/-- A command byte is put together again from its fields. -/
theorem packCommand_commandFields (c : Byte) :
    packCommand (commandDataPresent c) (commandDirection c) (commandCode c) = c := by
  apply BitVec.eq_of_toNat_eq
  rw [packCommand_toNat _ _ (commandCode_le c), commandDataPresent_toNat, commandDirection_toNat, commandCode_toNat]
  omega

/-! ### CMDENC (R75) and CMDDEC (R76) -/

theorem sixBitOk_iff (b : Byte) : sixBitOk b = true ↔ b.toNat ≤ 63 := decide_eq_true_iff

section
variable {s : State} (hs : unlatched s)
include hs

/-- CMDENC of a code over 63 fails; it is never masked. -/
theorem exec_cmdenc_of_gt (dp : Bool) (dir : Direction) {opc : Byte} (h : 63 < opc.toNat) :
    exec (.cmdenc dp dir opc) s = .next (configurationFailed s) := by
  have hrange : ¬ sixBitOk opc = true := mt (sixBitOk_iff opc).mp (Nat.not_le.mpr h)
  rw [execCmdenc_of_not_fatal hs, if_neg hrange, State.raise_configurationError_eq]

/-- CMDDEC answers the three fields of the byte. -/
theorem exec_cmddec (c : Byte) :
    exec (.cmddec c) s = .next (answered s 0x00#8
      [byteOfBool (commandDataPresent c), byteOfDirection (commandDirection c), commandCode c]) := by
  rw [execCmddec_of_not_fatal hs, State.respond_eq_answered]
  rfl

end

/-- Settles O40: a reserved flag is refused by the decoder, and the range test of the code splits the rest. -/
theorem cmdencAnswersTheCommandByte : Obligations.CmdencAnswersTheCommandByte := by
  obtain ⟨-, hreserved⟩ := reservedFlagOperandIsIllegal
  refine ⟨fun opc => ⟨decode_encode (i := .cmdenc false .nodeToHub opc) rfl,
      decode_encode (i := .cmdenc false .hubToNode opc) rfl, decode_encode (i := .cmdenc true .nodeToHub opc) rfl,
      decode_encode (i := .cmdenc true .hubToNode opc) rfl⟩,
    fun s dp dir opc rest hflag hp hs => hreserved s dp dir opc rest hp hs hflag,
    fun s dp dir opc hs => ⟨fun hle => ?_, exec_cmdenc_of_gt hs dp dir⟩,
    fun dp dir opc => haltedWhenLatched_of_ne_status (by simp),
    onlyWithOperands_of_fixed (m := .cmdenc) (by decide) fun _ => rfl⟩
  rw [exec_cmdenc_of_le hs dp dir hle, packCommand_eq dp dir hle]

/-- Settles O41: the bits that are answered are the quotients and the remainder of the byte. -/
theorem cmddecAnswersTheThreeFields : Obligations.CmddecAnswersTheThreeFields := by
  refine ⟨fun c => decode_encode (i := .cmddec c) rfl, fun s c hs => ?_,
    fun c => haltedWhenLatched_of_ne_status (by simp),
    onlyWithOperands_of_fixed (m := .cmddec) (by decide) fun _ => rfl⟩
  rw [exec_cmddec hs, ← commandDataPresent_toNat, ← commandDirection_toNat, ← commandCode_toNat]
  simp only [BitVec.ofNat_toNat, BitVec.setWidth_eq]

/-! ### Encode and decode are inverse (R77) -/

section
variable {s : State} (hs : unlatched s)
include hs

/-- CMDENC, then CMDDEC of its result. -/
theorem cmddec_after_cmdenc (dp : Bool) (dir : Direction) {opc : Byte} (h : opc.toNat ≤ 63) : ∃ c t u,
    responds (.cmdenc dp dir opc) s t [0x00#8, c] ∧
      responds (.cmddec c) t u [0x00#8, byteOfBool dp, byteOfDirection dir, opc] := by
  have hdec := exec_cmddec (unlatched_answered hs .ok [packCommand dp dir opc]) (packCommand dp dir opc)
  rw [commandDataPresent_packCommand dp dir h, commandDirection_packCommand dp dir h,
    commandCode_packCommand dp dir h] at hdec
  exact ⟨_, _, _, responds_answered (exec_cmdenc_of_le hs dp dir h), responds_answered hdec⟩

/-- CMDDEC, then CMDENC of its three results, whose code is in range. -/
theorem cmdenc_after_cmddec (c : Byte) : ∃ dp dir opc t u, opc.toNat ≤ 63 ∧
    responds (.cmddec c) s t [0x00#8, byteOfBool dp, byteOfDirection dir, opc] ∧
      responds (.cmdenc dp dir opc) t u [0x00#8, c] := by
  have hcode := commandCode_le c
  have henc := exec_cmdenc_of_le (unlatched_answered hs .ok
    [byteOfBool (commandDataPresent c), byteOfDirection (commandDirection c), commandCode c])
    (commandDataPresent c) (commandDirection c) hcode
  rw [packCommand_commandFields] at henc
  exact ⟨_, _, _, _, _, hcode, responds_answered (exec_cmddec hs c), responds_answered henc⟩

end

/-- Settles O31: the fields of a packed byte are the operands, and every byte is packed from its fields. -/
theorem commandEncodeAndDecodeAreInverse : Obligations.CommandEncodeAndDecodeAreInverse := by
  simp only [Obligations.CommandEncodeAndDecodeAreInverse, ← byteOfBool_eq_ite, ← byteOfDirection_eq_ite]
  exact ⟨fun s dp dir opc hs h => cmddec_after_cmdenc hs dp dir h, fun s c hs => cmdenc_after_cmddec hs c⟩

end Sys2Proof.Machine
end

section
/-! PROOFS. The statements of 43_frame.md: FBUILD, FLOAD, FPARSE, FREAD and FCLR (R79 to R83), and that a frame is read back as it was built or loaded (R84). -/

namespace Sys2Proof.Machine

open Sys2Proof.Reading

/-! ### The bytes of the buffer in the words of the statements -/

theorem bytesAt_succ (s : State) (a n : Nat) : bytesAt s a (n + 1) = s.readByte a :: bytesAt s (a + 1) n := by
  simp only [bytesAt, List.range_succ_eq_map, List.map_cons, List.map_map, Nat.add_zero]
  congr 1
  exact List.map_congr_left fun j _ => congrArg s.readByte (by simp only [Nat.succ_eq_add_one]; omega)
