-- ==== Sys2Proof/Laws/State.lean ====
section
/-! SUPPORT. One lemma per field per update of the state records, each true by unfolding, so that no proof unfolds a record
update. -/

namespace Sys2Proof.Machine

/-! ## State.finish -/

@[simp] theorem State.finish_core (s : State) (r : Response) : (s.finish r).core = s.core := rfl

@[simp] theorem State.finish_work (s : State) (r : Response) : (s.finish r).work = Working.free s.freeCount := rfl

@[simp] theorem State.finish_freeCount (s : State) (r : Response) : (s.finish r).freeCount = s.freeCount + 1 := rfl

@[simp] theorem State.finish_pending (s : State) (r : Response) : (s.finish r).pending = s.pending := rfl

@[simp] theorem State.finish_din (s : State) (r : Response) : (s.finish r).din = [] := rfl

@[simp] theorem State.finish_responses (s : State) (r : Response) : (s.finish r).responses = s.responses ++ [r] := rfl

/-! ## State.accept -/

@[simp] theorem State.accept_core (s : State) (c : Command) (rest : List HostEvent) : (s.accept c rest).core = s.core := rfl

@[simp] theorem State.accept_work (s : State) (c : Command) (rest : List HostEvent) : (s.accept c rest).work = s.work := rfl

@[simp] theorem State.accept_freeCount (s : State) (c : Command) (rest : List HostEvent) : (s.accept c rest).freeCount = s.freeCount := rfl

@[simp] theorem State.accept_pending (s : State) (c : Command) (rest : List HostEvent) : (s.accept c rest).pending = rest := rfl

@[simp] theorem State.accept_din (s : State) (c : Command) (rest : List HostEvent) : (s.accept c rest).din = c.din := rfl

@[simp] theorem State.accept_responses (s : State) (c : Command) (rest : List HostEvent) : (s.accept c rest).responses = s.responses := rfl

/-! ## State.resetEvent -/

@[simp] theorem State.resetEvent_core (s : State) (rest : List HostEvent) : (s.resetEvent rest).core = CoreState.reset := rfl

@[simp] theorem State.resetEvent_work (s : State) (rest : List HostEvent) : (s.resetEvent rest).work = Working.reset := rfl

@[simp] theorem State.resetEvent_freeCount (s : State) (rest : List HostEvent) : (s.resetEvent rest).freeCount = s.freeCount := rfl

@[simp] theorem State.resetEvent_pending (s : State) (rest : List HostEvent) : (s.resetEvent rest).pending = rest := rfl

@[simp] theorem State.resetEvent_din (s : State) (rest : List HostEvent) : (s.resetEvent rest).din = [] := rfl

@[simp] theorem State.resetEvent_responses (s : State) (rest : List HostEvent) : (s.resetEvent rest).responses = s.responses := rfl

/-! ## State.present -/

@[simp] theorem State.present_core (s : State) (c : Command) : (s.present c).core = s.core := rfl

@[simp] theorem State.present_work (s : State) (c : Command) : (s.present c).work = s.work := rfl

@[simp] theorem State.present_freeCount (s : State) (c : Command) : (s.present c).freeCount = s.freeCount := rfl

@[simp] theorem State.present_pending (s : State) (c : Command) : (s.present c).pending = .command c :: s.pending := rfl

@[simp] theorem State.present_din (s : State) (c : Command) : (s.present c).din = s.din := rfl

@[simp] theorem State.present_responses (s : State) (c : Command) : (s.present c).responses = s.responses := rfl

/-! ## CoreState.loadKey -/

@[simp] theorem CoreState.loadKey_key (c : CoreState) (k : Block) (ks : Schedule) : (c.loadKey k ks).key = some { key := k, ks := ks } := rfl

@[simp] theorem CoreState.loadKey_mode (c : CoreState) (k : Block) (ks : Schedule) : (c.loadKey k ks).mode = c.mode := rfl

@[simp] theorem CoreState.loadKey_iv (c : CoreState) (k : Block) (ks : Schedule) : (c.loadKey k ks).iv = c.iv := rfl

@[simp] theorem CoreState.loadKey_traceEn (c : CoreState) (k : Block) (ks : Schedule) : (c.loadKey k ks).traceEn = c.traceEn := rfl

/-! ## CoreState.setMode -/

@[simp] theorem CoreState.setMode_key (c : CoreState) (m : Mode) : (c.setMode m).key = c.key := rfl

@[simp] theorem CoreState.setMode_mode (c : CoreState) (m : Mode) : (c.setMode m).mode = m := rfl

@[simp] theorem CoreState.setMode_iv (c : CoreState) (m : Mode) : (c.setMode m).iv = c.iv := rfl

@[simp] theorem CoreState.setMode_traceEn (c : CoreState) (m : Mode) : (c.setMode m).traceEn = c.traceEn := rfl

/-! ## CoreState.setIv -/

@[simp] theorem CoreState.setIv_key (c : CoreState) (v : Block) : (c.setIv v).key = c.key := rfl

@[simp] theorem CoreState.setIv_mode (c : CoreState) (v : Block) : (c.setIv v).mode = c.mode := rfl

@[simp] theorem CoreState.setIv_iv (c : CoreState) (v : Block) : (c.setIv v).iv = v := rfl

@[simp] theorem CoreState.setIv_traceEn (c : CoreState) (v : Block) : (c.setIv v).traceEn = c.traceEn := rfl

/-! ## CoreState.setTraceEn -/

@[simp] theorem CoreState.setTraceEn_key (c : CoreState) (b : Bool) : (c.setTraceEn b).key = c.key := rfl

@[simp] theorem CoreState.setTraceEn_mode (c : CoreState) (b : Bool) : (c.setTraceEn b).mode = c.mode := rfl

@[simp] theorem CoreState.setTraceEn_iv (c : CoreState) (b : Bool) : (c.setTraceEn b).iv = c.iv := rfl

@[simp] theorem CoreState.setTraceEn_traceEn (c : CoreState) (b : Bool) : (c.setTraceEn b).traceEn = b := rfl

/-! ## Working.load -/

@[simp] theorem Working.load_state (w : Working) (x : Block) : (w.load x).state = x := rfl

@[simp] theorem Working.load_phase (w : Working) (x : Block) : (w.load x).phase = .initial := rfl

@[simp] theorem Working.load_round (w : Working) (x : Block) : (w.load x).round = 0 := rfl

@[simp] theorem Working.load_blk (w : Working) (x : Block) : (w.load x).blk = w.blk := rfl

@[simp] theorem Working.load_ctrblk (w : Working) (x : Block) : (w.load x).ctrblk = w.ctrblk := rfl

@[simp] theorem Working.load_kstream (w : Working) (x : Block) : (w.load x).kstream = w.kstream := rfl

@[simp] theorem Working.load_tmpw (w : Working) (x : Block) : (w.load x).tmpw = w.tmpw := rfl

/-! ## Working.toRounds -/

@[simp] theorem Working.toRounds_state (w : Working) (x : Block) : (w.toRounds x).state = x := rfl

@[simp] theorem Working.toRounds_phase (w : Working) (x : Block) : (w.toRounds x).phase = .round := rfl

@[simp] theorem Working.toRounds_round (w : Working) (x : Block) : (w.toRounds x).round = 1 := rfl

@[simp] theorem Working.toRounds_blk (w : Working) (x : Block) : (w.toRounds x).blk = w.blk := rfl

@[simp] theorem Working.toRounds_ctrblk (w : Working) (x : Block) : (w.toRounds x).ctrblk = w.ctrblk := rfl

@[simp] theorem Working.toRounds_kstream (w : Working) (x : Block) : (w.toRounds x).kstream = w.kstream := rfl

@[simp] theorem Working.toRounds_tmpw (w : Working) (x : Block) : (w.toRounds x).tmpw = w.tmpw := rfl

/-! ## Working.nextRound -/

@[simp] theorem Working.nextRound_state (w : Working) (x : Block) : (w.nextRound x).state = x := rfl

@[simp] theorem Working.nextRound_phase (w : Working) (x : Block) : (w.nextRound x).phase = if w.round + 1 = 10 then .finalRound else .round := rfl

@[simp] theorem Working.nextRound_round (w : Working) (x : Block) : (w.nextRound x).round = w.round + 1 := rfl

@[simp] theorem Working.nextRound_blk (w : Working) (x : Block) : (w.nextRound x).blk = w.blk := rfl

@[simp] theorem Working.nextRound_ctrblk (w : Working) (x : Block) : (w.nextRound x).ctrblk = w.ctrblk := rfl

@[simp] theorem Working.nextRound_kstream (w : Working) (x : Block) : (w.nextRound x).kstream = w.kstream := rfl

@[simp] theorem Working.nextRound_tmpw (w : Working) (x : Block) : (w.nextRound x).tmpw = w.tmpw := rfl

/-! ## Working.toOutput -/

@[simp] theorem Working.toOutput_state (w : Working) (x : Block) : (w.toOutput x).state = x := rfl

@[simp] theorem Working.toOutput_phase (w : Working) (x : Block) : (w.toOutput x).phase = .output := rfl

@[simp] theorem Working.toOutput_round (w : Working) (x : Block) : (w.toOutput x).round = w.round := rfl

@[simp] theorem Working.toOutput_blk (w : Working) (x : Block) : (w.toOutput x).blk = w.blk := rfl

@[simp] theorem Working.toOutput_ctrblk (w : Working) (x : Block) : (w.toOutput x).ctrblk = w.ctrblk := rfl

@[simp] theorem Working.toOutput_kstream (w : Working) (x : Block) : (w.toOutput x).kstream = w.kstream := rfl

@[simp] theorem Working.toOutput_tmpw (w : Working) (x : Block) : (w.toOutput x).tmpw = w.tmpw := rfl

/-! ## Working.nextBlk -/

@[simp] theorem Working.nextBlk_state (w : Working) : (w.nextBlk).state = w.state := rfl

@[simp] theorem Working.nextBlk_phase (w : Working) : (w.nextBlk).phase = w.phase := rfl

@[simp] theorem Working.nextBlk_round (w : Working) : (w.nextBlk).round = w.round := rfl

@[simp] theorem Working.nextBlk_blk (w : Working) : (w.nextBlk).blk = w.blk + 1 := rfl

@[simp] theorem Working.nextBlk_ctrblk (w : Working) : (w.nextBlk).ctrblk = w.ctrblk := rfl

@[simp] theorem Working.nextBlk_kstream (w : Working) : (w.nextBlk).kstream = w.kstream := rfl

@[simp] theorem Working.nextBlk_tmpw (w : Working) : (w.nextBlk).tmpw = w.tmpw := rfl

/-! ## Reset -/

@[simp] theorem State.reset_core : State.reset.core = CoreState.reset := rfl

@[simp] theorem State.reset_responses : State.reset.responses = [] := rfl

@[simp] theorem CoreState.reset_key : CoreState.reset.key = none := rfl


end Sys2Proof.Machine
end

Exercise requirements: Working from the records above, write out verbatim only the lines from the line containing "## State.present -/" through the line containing "b).mode = c.mode := rfl".

Reply to the task:
/-! ## State.present -/

@[simp] theorem State.present_core (s : State) (c : Command) : (s.present c).core = s.core := rfl

@[simp] theorem State.present_work (s : State) (c : Command) : (s.present c).work = s.work := rfl

@[simp] theorem State.present_freeCount (s : State) (c : Command) : (s.present c).freeCount = s.freeCount := rfl

@[simp] theorem State.present_pending (s : State) (c : Command) : (s.present c).pending = .command c :: s.pending := rfl

@[simp] theorem State.present_din (s : State) (c : Command) : (s.present c).din = s.din := rfl

@[simp] theorem State.present_responses (s : State) (c : Command) : (s.present c).responses = s.responses := rfl

/-! ## CoreState.loadKey -/

@[simp] theorem CoreState.loadKey_key (c : CoreState) (k : Block) (ks : Schedule) : (c.loadKey k ks).key = some { key := k, ks := ks } := rfl

@[simp] theorem CoreState.loadKey_mode (c : CoreState) (k : Block) (ks : Schedule) : (c.loadKey k ks).mode = c.mode := rfl

@[simp] theorem CoreState.loadKey_iv (c : CoreState) (k : Block) (ks : Schedule) : (c.loadKey k ks).iv = c.iv := rfl

@[simp] theorem CoreState.loadKey_traceEn (c : CoreState) (k : Block) (ks : Schedule) : (c.loadKey k ks).traceEn = c.traceEn := rfl

/-! ## CoreState.setMode -/

@[simp] theorem CoreState.setMode_key (c : CoreState) (m : Mode) : (c.setMode m).key = c.key := rfl

@[simp] theorem CoreState.setMode_mode (c : CoreState) (m : Mode) : (c.setMode m).mode = m := rfl

@[simp] theorem CoreState.setMode_iv (c : CoreState) (m : Mode) : (c.setMode m).iv = c.iv := rfl

@[simp] theorem CoreState.setMode_traceEn (c : CoreState) (m : Mode) : (c.setMode m).traceEn = c.traceEn := rfl

/-! ## CoreState.setIv -/

@[simp] theorem CoreState.setIv_key (c : CoreState) (v : Block) : (c.setIv v).key = c.key := rfl

@[simp] theorem CoreState.setIv_mode (c : CoreState) (v : Block) : (c.setIv v).mode = c.mode := rfl

@[simp] theorem CoreState.setIv_iv (c : CoreState) (v : Block) : (c.setIv v).iv = v := rfl

@[simp] theorem CoreState.setIv_traceEn (c : CoreState) (v : Block) : (c.setIv v).traceEn = c.traceEn := rfl

/-! ## CoreState.setTraceEn -/

@[simp] theorem CoreState.setTraceEn_key (c : CoreState) (b : Bool) : (c.setTraceEn b).key = c.key := rfl

@[simp] theorem CoreState.setTraceEn_mode (c : CoreState) (b : Bool) : (c.setTraceEn b).mode = c.mode := rfl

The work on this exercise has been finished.